WHAT YOU SHOULD DO:
Within the entries below, how many lines carry the word "guard"? State the number and stop.

Stored data:
=-=-=

-- ==== Sys2Proof/Laws/Construct.lean ====
section
/-! SUPPORT. CONSTRUCT: its range guard in numbers, its three outcomes, the lengths of what it builds. -/

namespace Sys2Proof.Machine

/-- The range guard, as R242 writes it. -/
theorem paramsInRange_iff (nn kk sl il : Byte) :
    paramsInRange nn kk sl il = true ↔
      (1 ≤ nn.toNat ∧ nn.toNat ≤ 64) ∧ kk.toNat ≤ 64 ∧ sl.toNat ≤ 16 ∧ il.toNat ≤ 16 := by
  simp [paramsInRange, nnInRange, kkInRange, slInRange, ilInRange, and_assoc]

@[simp] theorem paramField_length (bs : List Byte) : (paramField bs).length = 16 := by
  simp [paramField]

@[simp] theorem pBuild_length (nn kk : Byte) (salt info : List Byte) : (pBuild nn kk salt info).length = 64 := by
  simp [pBuild]

theorem keyBlock_length (key : List Byte) (h : key.length ≤ 128) : (keyBlock key).length = 128 := by
  simp [keyBlock]; omega

/-- Everything CONSTRUCT can do. -/
theorem construct_cases (nn kk sl il : Byte) (key salt info : List Byte) (s : State) :
    (s.phase = .fault ∧ construct nn kk sl il key salt info s = s) ∨
    (s.phase ≠ .fault ∧ paramsInRange nn kk sl il = false ∧
      construct nn kk sl il key salt info s = takeFault .paramRange s) ∨
    (s.phase ≠ .fault ∧ paramsInRange nn kk sl il = true ∧ kk.toNat = 0 ∧
      construct nn kk sl il key salt info s = newInstance nn kk salt info s) ∨
    (s.phase ≠ .fault ∧ paramsInRange nn kk sl il = true ∧ 0 < kk.toNat ∧
      construct nn kk sl il key salt info s =
        absorbBody (keyBlock key) (newInstance nn kk salt info s)) := by
  by_cases hp : s.phase = .fault
  · exact .inl ⟨hp, by simp [construct, hp]⟩
  · by_cases hr : paramsInRange nn kk sl il = true
    · by_cases hk : 0 < kk.toNat
      · exact .inr (.inr (.inr ⟨hp, hr, hk, by simp [construct, hp, hr, hk]⟩))
      · exact .inr (.inr (.inl ⟨hp, hr, by omega, by simp [construct, hp, hr, hk]⟩))
    · exact .inr (.inl ⟨hp, by simpa using hr, by simp [construct, hp, hr]⟩)

theorem construct_buf_wf (nn kk sl il : Byte) (key salt info : List Byte) (s : State)
    (h : s.buf.wf = true) : (construct nn kk sl il key salt info s).buf.wf = true := by
  rcases construct_cases nn kk sl il key salt info s with ⟨_, e⟩ | ⟨_, _, e⟩ | ⟨_, _, _, e⟩ | ⟨_, _, _, e⟩ <;>
    rw [e]
  · exact h
  · exact h
  · exact h
  · exact absorbBody_buf_wf _ _ h

end Sys2Proof.Machine
end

=-=-=

RESPONSE AREA:
2